Tesla’s most important and long-standing partner on batteries is Osaka-based Panasonic, but it also has smaller-scale agreements with Contemporary Amperex Technology Co., or CATL, in China’s Fujian province and South Korea’s LG Chem.

The highly technical Battery Day presentation included several nuggets of news that were overshadowed by the talk of cathodes and electrolytes. One example: The “Plaid” version of the Model S sedan — with a range of 520 miles — is now available to order, though the vehicle isn’t expected to go on sale until late 2021.

Tuesday’s three-hour event began with the annual shareholder meeting, held outside to allow for social distancing. Shareholders sat in Tesla cars in a parking lot, beeping loudly instead of cheering as Musk spoke.

Investors voted to re-elect Musk and chairman Robyn Denholm to the board and voted against resolutions that would have required more transparency about human rights in the supply chain and the use of arbitration with employees.

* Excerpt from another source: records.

-- ==== Sys2Proof/Machine/Operands.lean ====
section
/-! DEFINITION. How fields and register values become operands (`30_encoding.md` R140, R141), and the extensions,
truncations and byte swaps of `00_scope.md` R9. -/

namespace Sys2Proof.Machine

/-- `sext_64(imm)`: the source operand of a 64-bit operation with `BPF_K` (`40_alu64.md` R201). -/
def sextImm (imm : BitVec 32) : Word := imm.signExtend 64

/-- `zext_64` of a 32-bit value: how a 32-bit result is written (`41_alu32.md` R250). -/
def zext32 (v : BitVec 32) : Word := v.setWidth 64

/-- `v[31:0]` of a register value: the operand of a 32-bit operation. -/
def low32 (v : Word) : BitVec 32 := v.setWidth 32

/-- `imm64` of a wide instruction: two bit patterns side by side (`30_encoding.md` R116). -/
def wideImm (imm nextImm : BitVec 32) : Word := nextImm ++ imm

/-- `(x[base] + sext_64(offset)) mod 2^64` (`20_memory.md` R72). -/
def effectiveAddress (base : Word) (offset : BitVec 16) : Word := base + offset.signExtend 64

/-- The target of a taken jump or call with displacement d: `pc + 1 + d`, never wrapping (`10_state.md` R37, R38). -/
def jumpTarget (pc : Int) (d : Int) : Int := pc + 1 + d

/-- `sext_64(v[7:0])`. -/
def sext8 (v : Word) : Word := (v.setWidth 8).signExtend 64

/-- `sext_64(v[15:0])`. -/
def sext16 (v : Word) : Word := (v.setWidth 16).signExtend 64

/-- `sext_64(v[31:0])`. -/
def sext32 (v : Word) : Word := (v.setWidth 32).signExtend 64

/-- `sext_32(v[7:0])`. -/
def sext8To32 (v : Word) : BitVec 32 := (v.setWidth 8).signExtend 32

/-- `sext_32(v[15:0])`. -/
def sext16To32 (v : Word) : BitVec 32 := (v.setWidth 16).signExtend 32

/-- `bswap_16(v)` (`00_scope.md` R9). -/
def bswap16 (v : BitVec 16) : BitVec 16 := v.extractLsb' 0 8 ++ v.extractLsb' 8 8

/-- `bswap_32(v)`. -/
def bswap32 (v : BitVec 32) : BitVec 32 :=
  v.extractLsb' 0 8 ++ v.extractLsb' 8 8 ++ v.extractLsb' 16 8 ++ v.extractLsb' 24 8

/-- `bswap_64(v)`. -/
def bswap64 (v : Word) : Word :=
  v.extractLsb' 0 8 ++ v.extractLsb' 8 8 ++ v.extractLsb' 16 8 ++ v.extractLsb' 24 8 ++
    v.extractLsb' 32 8 ++ v.extractLsb' 40 8 ++ v.extractLsb' 48 8 ++ v.extractLsb' 56 8

/-- Converting between host order and a named order: the identity when they are the same, a byte reversal when they
differ (`42_byteswap.md` R302). -/
def convertOrder {w : Nat} (host named : Endian) (reverse : BitVec w → BitVec w) (v : BitVec w) : BitVec w :=
  if host = named then v else reverse v

end Sys2Proof.Machine
end

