-- ==== Sys2Proof/Machine/Step.lean ====
section
/-! DEFINITION. One step of an execution (`00_scope.md` R12), and the placing of an instruction where it fetches. -/

namespace Sys2Proof.Machine

/-- Only `Running` executions step (`10_state.md` R42). A step fetches the slot at pc, decodes it, and performs the
instruction's rule or raises a fault (R12). -/
def step (s : State) : Host.Outcome State Fault Refusal :=
  match s.status with
  | .exited _ => .fault .alreadyExited
  | .faulted _ => .fault .alreadyFaulted
  | .running =>
    match s.fetch with
    | .error k => .next (s.raise k)
    | .ok i => exec i s

/-- `s` with the instruction of a table word stored where `step` fetches next: in the program text at pc (at slot 0 for
a negative pc), in the byte order of `s`, with the status `Running` (log entry 5). -/
def State.withFetchWord (s : State) (nbits w : Nat) : State :=
  { s with
    prog := placeSlots s.prog s.pc.toNat (tableSlots s.cfg.endian nbits w)
    pc := s.pc.toNat
    status := .running }

end Sys2Proof.Machine
end

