-- ==== Sys2Proof/Machine/Core.lean ====
section
/-! DEFINITION. The machine as the host's interface takes it. -/

def Sys2Proof.core : Host.Core :=
  { State := Sys2Proof.Machine.State
    Fault := Sys2Proof.Machine.Fault
    Refusal := Sys2Proof.Machine.Refusal
    step := Sys2Proof.Machine.step
    reset := Sys2Proof.Machine.State.reset }
end

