-- ==== Sys2Proof/Laws/Decode.lean ====
section
/-! SUPPORT. Slots, fields and register numbers: reading back what was written. -/

namespace Sys2Proof

/-! ### Bytes of a field -/

theorem nibbles_join (x y : BitVec 4) :
    (x ++ y : BitVec 8).extractLsb' 0 4 = y ∧ (x ++ y : BitVec 8).extractLsb' 4 4 = x := by
  revert x y
  decide

theorem bytes_join16 (x : BitVec 16) : (x.extractLsb' 8 8 ++ x.extractLsb' 0 8 : BitVec 16) = x := by
  apply BitVec.eq_of_getLsbD_eq
  intro i hi
  simp only [BitVec.getLsbD_append, BitVec.getLsbD_extractLsb']
  by_cases h : i < 8
  · simp [h]
  · have : i - 8 < 8 := by omega
    simp [h, this]
    congr 1
    omega

theorem bytes_join32 (x : BitVec 32) :
    (x.extractLsb' 24 8 ++ x.extractLsb' 16 8 ++ x.extractLsb' 8 8 ++ x.extractLsb' 0 8 : BitVec 32) = x := by
  apply BitVec.eq_of_getLsbD_eq
  intro i hi
  simp only [BitVec.getLsbD_append, BitVec.getLsbD_extractLsb']
  by_cases h : i < 8
  · simp [h]
  by_cases h1 : i - 8 < 8
  · simp [h, h1]
    congr 1
    omega
  by_cases h2 : i - 8 - 8 < 8
  · simp [h, h1, h2]
    congr 1
    omega
  · have : i - 8 - 8 - 8 < 8 := by omega
    simp [h, h1, h2, this]
    congr 1
    omega

/-- The fields of the slot that holds five numbers are those numbers, in both byte orders. -/
@[simp] theorem Fields.slot_fields (e : Endian) (f : Fields) : (f.slot e).fields e = f := by
  cases e <;> simp only [Fields.slot, Slot.fields, nibbles_join, bytes_join16, bytes_join32]

/-- The opcode is the first byte of a slot in both byte orders (`20_memory.md` R77). -/
@[simp] theorem Slot.fields_opcode (e : Endian) (s : Slot) : (s.fields e).opcode = s.b0 := by cases e <;> rfl

/-! ### Register numbers -/

@[simp] theorem Reg.ofNumber_number (r : Reg) : Reg.ofNumber r.number = some r := by cases r <;> rfl

@[simp] theorem readRegister_number (r : Reg) : readRegister r.number = .ok r := by
  rw [readRegister, Reg.ofNumber_number]

theorem writtenRegister_number {r : Reg} (h : r.writable = true) : writtenRegister r.number = .ok r := by
  rw [writtenRegister, Reg.ofNumber_number]
  simp [h]

/-- What a checked requirement says. -/
theorem require_ok {b : Bool} {why : Illegal} {u : Unit} (h : require b why = .ok u) : b = true := by
  unfold require at h
  split at h
  · assumption
  · cases h

end Sys2Proof
end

One shareholder resolution, which requires Tesla to adopt a simple majority vote, did pass.

Musk told shareholders he expects to see deliveries grow on the order of 30% to 40% this year, reaffirming Tesla’s forecast at a time when automakers are struggling to recover from the coronavirus pandemic. “While the rest of the industry has gone down, Tesla has gone up,” he said.

Tesla has said it anticipates delivering 500,000 vehicles in 2020, up about 36% from 2019. In July, the electric-car maker said achieving that goal would be “more difficult” due to a pandemic-related production shutdown early in the year. Global sales are projected to drop about 17% this year to 75 million from 90 million last year, according to research firm LMC Automotive.